::: Record set :::

-- ==== Sys2Proof/Laws/Devices.lean ====
section
/-! SUPPORT. What the controllers change: each tick of a device, said once. -/

namespace Sys2Proof.Machine

/-- Only devices and RAM differ. -/
structure SameButDevices (s t : State) : Prop where
  params : t.params = s.params
  gpr : t.gpr = s.gpr
  hi : t.hi = s.hi
  lo : t.lo = s.lo
  pc : t.pc = s.pc
  npc : t.npc = s.npc
  succPc : t.succPc = s.succPc
  inslot : t.inslot = s.inslot
  ldelay : t.ldelay = s.ldelay
  index : t.index = s.index
  random : t.random = s.random
  entryLo : t.entryLo = s.entryLo
  badVAddr : t.badVAddr = s.badVAddr
  entryHi : t.entryHi = s.entryHi
  status : t.status = s.status
  cause : t.cause = s.cause
  epc : t.epc = s.epc
  tlb : t.tlb = s.tlb
  tod : t.tod = s.tod
  timer : t.timer = s.timer
  timerPending : t.timerPending = s.timerPending
  ended : t.ended = s.ended
  inputs : t.inputs = s.inputs
  draws : t.draws = s.draws
  lowMemory : ∀ a : Nat, a < 0x20000000 → t.mem.read a = s.mem.read a
  memWf : s.mem.wf = true → t.mem.wf = true

theorem SameButDevices.refl (s : State) : SameButDevices s s := by
  constructor <;> first | rfl | exact fun _ _ => rfl | exact id

theorem SameButDevices.trans {s t u : State} (h : SameButDevices s t) (k : SameButDevices t u) :
    SameButDevices s u := by
  constructor
  case lowMemory => exact fun a ha => (k.lowMemory a ha).trans (h.lowMemory a ha)
  case memWf => exact fun hs => k.memWf (h.memWf hs)
  all_goals first
    | exact k.params.trans h.params | exact k.gpr.trans h.gpr | exact k.hi.trans h.hi | exact k.lo.trans h.lo
    | exact k.pc.trans h.pc | exact k.npc.trans h.npc | exact k.succPc.trans h.succPc | exact k.inslot.trans h.inslot
    | exact k.ldelay.trans h.ldelay | exact k.index.trans h.index | exact k.random.trans h.random
    | exact k.entryLo.trans h.entryLo | exact k.badVAddr.trans h.badVAddr | exact k.entryHi.trans h.entryHi
    | exact k.status.trans h.status | exact k.cause.trans h.cause | exact k.epc.trans h.epc
    | exact k.tlb.trans h.tlb | exact k.tod.trans h.tod | exact k.timer.trans h.timer
    | exact k.timerPending.trans h.timerPending | exact k.ended.trans h.ended | exact k.inputs.trans h.inputs
    | exact k.draws.trans h.draws

/-- A change of the devices alone. -/
theorem SameButDevices.ofDevices (s : State) (a : Vector Disk 8) (b : Vector Tape 8) (c : Vector Printer 8)
    (d : Vector Terminal 8) : SameButDevices s { s with disks := a, tapes := b, printers := c, terminals := d } := by
  constructor <;> first | rfl | exact fun _ _ => rfl | exact id

/-- A change of RAM alone. -/
theorem SameButDevices.ofMem (s : State) (m : Memory)
    (h : ∀ a : Nat, a < 0x20000000 → m.read a = s.mem.read a) (hw : s.mem.wf = true → m.wf = true) :
    SameButDevices s { s with mem := m } := by
  constructor
  case lowMemory => exact h
  case memWf => exact hw
  all_goals rfl

/-! ### Block moves and RAM's bounds -/

theorem Memory.read_write_of_ne (m : Memory) (a b : Nat) (v : Byte) (h : b ≠ a) :
    (m.write a v).read b = m.read b := by rw [Memory.read_write, if_neg h]

/-- A block copy changes no byte below its destination. -/
theorem Memory.read_copyWords_below (moves : Nat → Bool) (src : Memory) (x y a : Nat) (h : a < y) :
    ∀ (n : Nat) (m : Memory), (Memory.copyWords moves src x y n m).read a = m.read a
  | 0, _ => rfl
  | n + 1, m => by
    have ih := Memory.read_copyWords_below moves src x y a h n m
    simp only [Memory.copyWords]
    split
    · rw [Memory.read_write_of_ne _ _ _ _ (by omega), Memory.read_write_of_ne _ _ _ _ (by omega),
        Memory.read_write_of_ne _ _ _ _ (by omega), Memory.read_write_of_ne _ _ _ _ (by omega), ih]
    · exact ih

/-- A scramble changes only bytes it may. -/
theorem Memory.read_scramble_outside (v : Nat → Byte) (inside : Nat → Bool) (base a : Nat)
    (h : inside a = false) : ∀ (n : Nat) (m : Memory), (Memory.scramble v inside base n m).read a = m.read a
  | 0, _ => rfl
  | n + 1, m => by
    have ih := Memory.read_scramble_outside v inside base a h n m
    simp only [Memory.scramble]
    split
    · rename_i hi
      rw [Memory.read_write_of_ne _ _ _ _ (fun e => by rw [← e, h] at hi; cases hi), ih]
    · exact ih

theorem scrambleRam_low (p : Params) (v : Nat → Byte) (a : Word) (m : Memory) (b : Nat) (hb : b < 0x20000000) :
    (scrambleRam p v a m).read b = m.read b :=
  Memory.read_scramble_outside _ _ _ _ (by simp; omega) _ _

theorem dmaInRam_low {p : Params} {a : Word} (h : dmaInRam p a = true) : 0x20000000 ≤ a.toNat := by
  simp only [dmaInRam, Bool.and_eq_true, decide_eq_true_eq] at h
  exact h.1.2

/-! ### One tick of each device -/

theorem State.diskMoves_frame (s : State) (d : DevNo) (b : Busy) (e : Nat) :
    SameButDevices s (s.diskMoves d b e) := by
  unfold State.diskMoves
  dsimp only
  split
  · exact .refl s
  · split
    · rename_i hd
      have := dmaInRam_low hd
      split
      · exact .ofMem s _ (fun a ha => Memory.read_copyWords_below _ _ _ _ _ (by omega) _ _)
          (Memory.wf_copyWords _ _ _ _ _)
      · split
        · exact .ofDevices s _ s.tapes s.printers s.terminals
        · exact .refl s
    · exact .refl s

theorem State.endDisk_frame (s : State) (d : DevNo) (st : Word) : SameButDevices s (s.endDisk d st) :=
  .ofDevices s _ s.tapes s.printers s.terminals

theorem scrambleRam_frame (s : State) (v : Nat → Byte) (a : Word) :
    SameButDevices s { s with mem := scrambleRam s.params v a s.mem } :=
  .ofMem s _ (fun b hb => scrambleRam_low _ _ _ _ b hb) (Memory.wf_scramble _ _ _ _)

theorem State.endDiskOp_frame (s : State) (d : DevNo) (b : Busy) (e : Nat) :
    SameButDevices s (s.endDiskOp d b e) := by
  unfold State.endDiskOp
  split
  · unfold State.endSeek
    dsimp only
    split <;> exact .ofDevices s _ s.tapes s.printers s.terminals
  · unfold State.endDiskRead
    dsimp only
    split
    · exact (scrambleRam_frame s _ _).trans (State.endDisk_frame _ _ _)
    · split
      · exact (scrambleRam_frame s _ _).trans (State.endDisk_frame _ _ _)
      · exact (State.diskMoves_frame _ _ _ _).trans (State.endDisk_frame _ _ _)
  · unfold State.endDiskWrite
    dsimp only
    split
    · exact State.endDisk_frame _ _ _
    · have h1 : ∀ v, SameButDevices s { s with disks := v } := fun v =>
        .ofDevices s v s.tapes s.printers s.terminals
      split
      · exact (h1 _).trans (State.endDisk_frame _ _ _)
      · split
        · exact (h1 _).trans (State.endDisk_frame _ _ _)
        · exact (State.diskMoves_frame _ _ _ _).trans (State.endDisk_frame _ _ _)
  · exact State.endDisk_frame _ _ _

theorem State.diskTick_frame (s : State) (d : DevNo) : SameButDevices s (s.diskTick d) := by
  unfold State.diskTick
  split
  · exact .refl s
  · dsimp only
    split
    · exact State.endDiskOp_frame _ _ _ _
    · exact (State.diskMoves_frame _ _ _ _).trans
        (.ofDevices _ _ (State.diskMoves s d _ _).tapes (State.diskMoves s d _ _).printers
          (State.diskMoves s d _ _).terminals)

theorem State.tapeMoves_frame (s : State) (d : DevNo) (b : Busy) (e : Nat) :
    SameButDevices s (s.tapeMoves d b e) := by
  unfold State.tapeMoves
  dsimp only
  split
  · exact .refl s
  · split
    · rename_i hd
      simp only [Bool.and_eq_true] at hd
      have := dmaInRam_low hd.2
      exact .ofMem s _ (fun a ha => Memory.read_copyWords_below _ _ _ _ _ (by omega) _ _)
        (Memory.wf_copyWords _ _ _ _ _)
    · exact .refl s

theorem State.endTape_frame (s : State) (d : DevNo) (st : Word) (h : Nat) : SameButDevices s (s.endTape d st h) :=
  .ofDevices s s.disks _ s.printers s.terminals

theorem State.endTapeRead_frame (s : State) (d : DevNo) (b : Busy) (e : Nat) :
    SameButDevices s (s.endTapeRead d b e) := by
  unfold State.endTapeRead
  dsimp only
  repeat' split
  · exact (scrambleRam_frame s _ _).trans (State.endTape_frame _ _ _ _)
  · exact (scrambleRam_frame s _ _).trans (State.endTape_frame _ _ _ _)
  · exact (scrambleRam_frame s _ _).trans (State.endTape_frame _ _ _ _)
  · exact (State.tapeMoves_frame _ _ _ _).trans (State.endTape_frame _ _ _ _)

theorem State.endTapeOp_frame (s : State) (d : DevNo) (b : Busy) (e : Nat) :
    SameButDevices s (s.endTapeOp d b e) := by
  unfold State.endTapeOp
  dsimp only
  repeat' split
  any_goals exact State.endTape_frame _ _ _ _
  exact State.endTapeRead_frame _ _ _ _

theorem State.tapeTick_frame (s : State) (d : DevNo) : SameButDevices s (s.tapeTick d) := by
  unfold State.tapeTick
  split
  · exact .refl s
  · dsimp only
    split
    · exact State.endTapeOp_frame _ _ _ _
    · exact (State.tapeMoves_frame _ _ _ _).trans
        (.ofDevices _ (State.tapeMoves s d _ _).disks _ (State.tapeMoves s d _ _).printers
          (State.tapeMoves s d _ _).terminals)

theorem State.devTick_frame (s : State) (d : DevNo) : SameButDevices s (s.devTick d) :=
  ((State.diskTick_frame s d).trans (State.tapeTick_frame _ d)).trans
    ((SameButDevices.ofDevices _ _ _ _ _).trans (SameButDevices.ofDevices _ _ _ _ _))

/-- Everything the controllers' steps leave. -/
theorem State.devicesTick_frame (s : State) : SameButDevices s s.devicesTick := by
  unfold State.devicesTick
  generalize allDevs = l
  induction l generalizing s with
  | nil => exact .refl s
  | cons d rest ih => exact (State.devTick_frame s d).trans (ih _)

/-! ### DATA1 (R485, R416) -/

@[simp] theorem DevReg.data1Read_none (own : Word) (r : DevReg) (h : r.data1 = none) : r.data1Read own = own := by
  rw [DevReg.data1Read, h]; rfl

@[simp] theorem DevReg.freshData1_data1 (r : DevReg) : r.freshData1.data1 = none := rfl

/-- A COMMAND store to a tape is one to any device of its operation codes, but for what DATA1 shows. -/
theorem DevReg.issueTape_but_data1 (total stamp : Nat) (v : Word) (r : DevReg) :
    ∃ x, r.issueTape total stamp v = { r.issue 4 0#32 total stamp v with data1 := x } := by
  unfold DevReg.issueTape DevReg.freshData1
  dsimp only
  split
  · exact ⟨none, rfl⟩
  · exact ⟨_, rfl⟩

/-- A busy tape ignores it (R398). -/
theorem DevReg.issueTape_busy (total stamp : Nat) (v : Word) (r : DevReg) (h : r.busy.isSome = true) :
    r.issueTape total stamp v = r := by
  have hn : r.busy.isNone = false := by cases hb : r.busy <;> simp_all
  simp [DevReg.issueTape, DevReg.issue, DevReg.resets, h, hn]

/-! ### The media over a reset (R452, R488) -/

/-- A bank of eight all of whose members have a property keeps it when one that has it comes in. -/
theorem all_setDev {α : Type} (f : α → Bool) (bank : Vector α 8) (d : DevNo) (x : α)
    (h : bank.toList.all f = true) (hx : f x = true) : (setDev bank d x).toList.all f = true := by
  rw [List.all_eq_true] at h ⊢
  intro y hy
  rw [setDev, Vector.toList_set] at hy
  rcases List.mem_or_eq_of_mem_set hy with hm | rfl
  · exact h y hm
  · exact hx

/-- Media a machine can have stay so, whatever file comes in. -/
theorem Media.change_ok (m : Media) (f : DeviceFile) (h : m.ok = true) : (m.change f).ok = true := by
  simp only [Media.ok, Bool.and_eq_true] at h ⊢
  cases f with
  | disk d image =>
    simp only [Media.change]
    split
    · rename_i hw; exact ⟨all_setDev _ _ _ _ h.1 hw, h.2⟩
    · exact h
  | tape d c =>
    cases c with
    | none => exact ⟨h.1, all_setDev _ _ _ _ h.2 rfl⟩
    | some blocks =>
      simp only [Media.change]
      split
      · rename_i hw; exact ⟨h.1, all_setDev _ _ _ _ h.2 hw⟩
      · exact h
  | printer d b => exact h
  | terminal d b => exact h

/-- The agents of a step: the controllers, then the clock tick. -/
theorem State.agents_eq (s : State) : s.agents = s.devicesTick.tick := by unfold State.agents; rfl

/-- The agents keep the configuration. -/
theorem State.agents_params (s : State) : s.agents.params = s.params := by
  rw [State.agents_eq, State.tick_params]; exact (State.devicesTick_frame s).params

theorem State.agents_inputs (s : State) : s.agents.inputs = s.inputs := by
  rw [State.agents_eq, State.tick_inputs]; exact (State.devicesTick_frame s).inputs

theorem State.agents_ended (s : State) : s.agents.ended = s.ended := by
  rw [State.agents_eq, State.tick_ended]; exact (State.devicesTick_frame s).ended

end Sys2Proof.Machine
end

:::

**What this task involves:** Using the data above, restate word for word the lines from its opening line through the line that contains "entryLo : t.entryLo = s.entryLo", and no more.

**Written reply:**
-- ==== Sys2Proof/Laws/Devices.lean ====
section
/-! SUPPORT. What the controllers change: each tick of a device, said once. -/

namespace Sys2Proof.Machine

/-- Only devices and RAM differ. -/
structure SameButDevices (s t : State) : Prop where
  params : t.params = s.params
  gpr : t.gpr = s.gpr
  hi : t.hi = s.hi
  lo : t.lo = s.lo
  pc : t.pc = s.pc
  npc : t.npc = s.npc
  succPc : t.succPc = s.succPc
  inslot : t.inslot = s.inslot
  ldelay : t.ldelay = s.ldelay
  index : t.index = s.index
  random : t.random = s.random
  entryLo : t.entryLo = s.entryLo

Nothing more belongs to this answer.